Displacement-Time and Velocity Time Graphs Flashcards
what would the line from a displacement time graph look like for an object moving at constant velocity look like
- a straight line
- with a positive gradient
- starting from 0,0 usually
what does the gradient of the line indicate
the velocity
why does the gradient indicate the velocity
- because the gradient is calculated by the change in y over the change in x
- the y axis is displacement and the x axis is time
- so it would be the change in displacement over the change in time
- and velocity = displacement / time
what would the line from a displacement time graph look like for an object accelerating down a ramp
- the line would be an inwards curve getting steeper
- usually starting from 0,0
why does the line indicate that the object is accelerating
- because the line is showing an increasing change in velocity
- which is the definition of acceleration
how would you calculate the instantaneous velocity of the object
- by drawing a tangent from a point on the line
- and calculating the gradient of that line
- by dividing the change in d over the change in t
why would drawing a triangle off of the curved line to calculate the velocity be less effective
- for starters it would only be relatively accurate if your drawn triangle and your d and t values were very small
- but even with these values the calculation would be difficult
- and would lead to large uncertainties in the calculated velocity
if you drew a velocity time graph with there being a constant velocity, how would you calculate the distance traveled
- by finding the area under the line
- with a constant velocity the line would just be horizontal
- so it would be done with total time x velocity
how would you find the distance traveled in a velocity time graph if your straight line had a positive gradient
- by finding the ares under the line
- the distance between the bottom of the line and the top are the initial and final velocities
- which can be shown as v + u
- you would then times that by time to give t(v + u)

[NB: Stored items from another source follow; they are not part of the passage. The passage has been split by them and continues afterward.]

-- ==== Sys2Proof/Machine/Links.lean ====
section
/-! DEFINITION. Links, the host's accesses, memory errors, reset and the service descriptor (R385, R388, R390, R391, R393 to R395). -/

namespace Sys2Proof.Machine

/-! ### Links (R385, R388, R393) -/

/-- The link of a number: chorus links 0 to 17, then the two Asosh ports. -/
def State.modLink (s : State) (l : Nat) (f : Link → Link) : State :=
  if l < 18 then { s with links := tabPut s.links l (f ((tabGet s.links l).getD Link.reset)) }
  else if l < 20 then { s with ports := tabPut s.ports (l - 18) (f ((tabGet s.ports (l - 18)).getD Link.reset)) }
  else s

/-- What waits for a port goes out, oldest first, as far as the ports carry it (R385). -/
def State.send (s : State) : Outgoing → State
  | .irq p w => s.sendIrq p w
  | .byte x b => s.storeByte x b
  | .put stack c ptr bytes => s.deviceSend stack c ptr bytes
def State.sendWaiting (s : State) : State := s.outbox.foldl State.send { s with outbox := [] }

/-- LINK_KEYING (R393): a session or a link is trained and keyed, and carries traffic, once the device has the key pair of its boot. -/
def execLinkKeying (l : Nat) (s : State) : Host.Outcome State Fault Refusal :=
  .next (if s.trust.kemKey.isEmpty then s
    else (s.modLink l fun x => { x with trained := true, keyed := true, failures := 0 }).sendWaiting)

/-- FLIT_AUTH_FAILURE (R393): the flit is discarded; three in a row take the link down until it is keyed again. -/
def execFlitAuthFailure (l : Nat) (s : State) : Host.Outcome State Fault Refusal :=
  .next (s.modLink l fun x =>
    if 3 ≤ x.failures + 1 then { x with keyed := false, failures := 0 } else { x with failures := x.failures + 1 })

/-- LINK_LEVEL_RETRY (R385, R388): a lost or discarded flit is replayed and arrives; nothing is lost, repeated or reordered. -/
def execLinkLevelRetry (l : Nat) (s : State) : Host.Outcome State Fault Refusal :=
  .next (s.modLink l fun x => { x with retries := x.retries + 1, failures := 0 })

/-! ### The host's accesses (R385) -/

/-- The bytes of an access as far as the end of each granule, with the address of each part. -/
def accessParts (addr : Nat) : Nat → List Byte → List (Nat × List Byte)
  | 0, _ => []
  | fuel + 1, bs =>
    if bs.isEmpty then []
    else
      let n := 16 - addr % 16
      (addr, bs.take n) :: accessParts (addr + n) fuel (bs.drop n)

/-- HOST_ACCESS (R385): translated by the roots of the context that it names and checked as a global access of it; one that fails
a check has no effect, but that a poisoned line sends a KIND 4 interrupt (R390).  A read or an atomic brings what the L1s hold to
memory, and answers the bytes (R387). -/
def execHostAccess (x : HostAccess) (s : State) : Host.Outcome State Fault Refusal :=
  .next (let stack := lowStack (s.partStacks (s.ctx x.ctx).part)
    let k : AccKind := if x.alu.isSome then .atomic else if x.write then .store else .load
    let n := match x.alu with | some (_, .b64) => 8 | some _ => 4 | none => x.bytes.length
    let parts := accessParts (x.addr % 2 ^ 64) n (x.bytes.take n)
    let ok := (x.alu.isNone || decide (n ≤ x.bytes.length) && x.addr % n == 0) && parts.all fun p => match s.xlate stack x.ctx k p.1 p.2.length with
      | .ok _ _ => true
      | _ => false
    let poison := parts.any fun p => match s.xlate stack x.ctx k p.1 p.2.length with
      | .fault _ _ b => decide (2 ^ 63 ≤ b)
      | _ => false
    if !s.portUp x.port || decide (63 < x.ctx) then s
    else if !ok then (if poison then s.irq (s.ctx x.ctx).port 4 x.ctx 0 else s)
    else if x.write && x.alu.isNone then parts.foldl (fun s p => s.devicePut stack x.ctx p.1 p.2) s
    else
      let place (s : State) (a n : Nat) : Nat := match s.xlate stack x.ctx k a n with
        | .ok phys _ => phys
        | _ => 0
      let s := parts.foldl (fun s p => (s.touch stack x.ctx k p.1).l1Evict s.l1Cols
        (fun a => a / 16 == physAddr (place s p.1 p.2.length) / 16)) s
      let old := parts.flatMap fun p => s.loadBytes (place s p.1 p.2.length) p.2.length
      let s := { s with responses := s.responses ++ [(x.port, old)] }
      match x.alu with
      | some (op, ty) => s.storeBytes (place s (x.addr % 2 ^ 64) n) (leBytes n (atomicNew op ty (leNat old) x.bytes).1)
      | none => s)

/-! ### Memory errors (R390) -/

/-- PATROL_SCRUB (R390): a correctable error is corrected and counted on the call board; an uncorrectable one poisons its 64-byte line of HBM. -/
def execPatrolScrub (x : ScrubResult) (s : State) : Host.Outcome State Fault Refusal :=
  .next (if x.uncorrectable && inHbm (64 * x.line) then
      { s with poison := tabPut s.poison x.line (BitVec.ofNat 64 (2 ^ 64 - 1)) }
    else if x.uncorrectable then s else { s with corrected := s.corrected + 1 })

/-! ### Reset and bring-up (R391, R394) -/

/-- A measurement register extended with a digest (R391). -/
def extendMeasure (ms : List Nat) (i : Nat) (bs : List Byte) : List Nat :=
  ms.set i (leNat (digest (leBytes 32 (ms.getD i 0) ++ digest bs)))

/-- Whether the boot ROM accepts a firmware image (R391). -/
def bootVerifies (x : BootInput) : Bool :=
  digest x.key == (List.range 32).map Config.fusedDigest && Config.xmssVerify x.key x.image x.signature

/-- RESET (R391): the machine as it is after reset, but for what outlives one: TIME, the signing index, host memory, and the
events that the outside still has in store.  The boot ROM measures what it starts; after a verified boot the device makes its
ML-KEM key pair and signs the public key once (R393), while the identity key has an index left (R392). -/
def execReset (x : BootInput) (s : State) : Host.Outcome State Fault Refusal :=
  .next (let ok := bootVerifies x
    let r := State.reset
    let measures := if ok then (x.stages.zipIdx.filter fun p => decide (p.2 < 7)).foldl (fun ms p => extendMeasure ms (p.2 + 1) p.1)
        (extendMeasure r.trust.measures 0 x.image)
      else r.trust.measures
    { r with
      time := s.time
      agenda := s.agenda
      mem := s.mem.filter fun c => !inHbm c.1
      trust :=
        if ok && decide (s.trust.index < Config.signatureCount) then
          let key := (List.range Config.kemBytes).map (Config.kemKey s.trust.index)
          { r.trust with
            measures := measures, index := s.trust.index + 1, verdict := 1, kemKey := key
            kemSig := (List.range Config.signatureBytes).map (Config.xmssSign s.trust.index key) }
        else { r.trust with measures := measures, index := s.trust.index, verdict := if ok then 1 else 2 } })

/-- The values that a reduced descriptor has (R394). -/
def Service.reduced (fwver : Word) : Service :=
  { svc := 1, boot := 1, seq := 0, stk := 0x01, lyr := 0x03, fmax := 10, fmt := 0x0A, hbm := 0x0001, half := true, fwver := fwver }

/-- The values that a full descriptor has (R394); an HBM stack that trained to an unsupported option is left out of service (R390). -/
def Service.full (fwver : Word) (hbm : Nat) : Service :=
  { svc := 2, boot := 1, seq := 0, stk := 0xFF, lyr := 0x0F, fmax := 38, fmt := 0x3F, hbm := hbm % 65536, half := false, fwver := fwver }

/-- The islands as reduced service starts them (R394): FTGT 10, VTGT the greater of the floor and 30. -/
def State.startIslands (s : State) : State :=
  s.mapIslands fun i _ =>
    let v := Nat.max (floorOf i 10) 30
    { Island.reset with vtgt := v, ftgt := 10, vcur := v, fcur := 10, goal := (v, 10) }

/-- DESCRIPTOR_PUBLISH (R394): a descriptor is published, SEQ rises once, and both ports are told.  What is in service needs
firmware that the boot ROM has verified, and the first publication is the reduced descriptor, or SVC 0 after a failed boot. -/
def execDescriptorPublish (x : Descriptor) (s : State) : Host.Outcome State Fault Refusal :=
  .next (if s.trust.verdict = 0 ∨ (x.svc ≠ 0 ∧ s.trust.verdict ≠ 1) ∨ 2 < x.svc ∨
      (s.service.boot = 0 ∧ x.svc ≠ (if s.trust.verdict = 1 then 1 else 0)) then s
    else
      let seq := (s.service.seq + 1) % 65536
      let d : Service := match x.svc with
        | 0 => { svc := 0, boot := s.trust.verdict, seq := 0, stk := 0, lyr := 0, fmax := 0, fmt := 0, hbm := 0, half := false
                 fwver := x.fwver }
        | 1 => Service.reduced x.fwver
        | _ => Service.full x.fwver x.hbm
      let s := if x.svc = 1 ∧ s.service.svc = 0 then s.startIslands else s
      ({ s with service := { d with seq := seq } }.irq 0 5 0 0).irq 1 5 0 0)

end Sys2Proof.Machine
end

- but because the positive gradient makes the area under the line a triangle, you divide it by 2
- to get t(v + u) / 2
what is the formula for calculating the straight line with a positive gradient from
- the suvat equations
- s = t(v + u) / 2
what would a straight line with a positive gradient on a velocity time graph indicate
- an increasing change in velocity
- so acceleration
what would an inwards curved line getting steeper with a positive gradient on a velocity time graph indicate
- an increasing change of the increasing change in velocity
- so just an increasing acceleration
what is the worded formula for acceleration
change in velocity / change in time
what would a negative gradient on a velocity time graph indicate
- that the object is slowing down
- or decelerating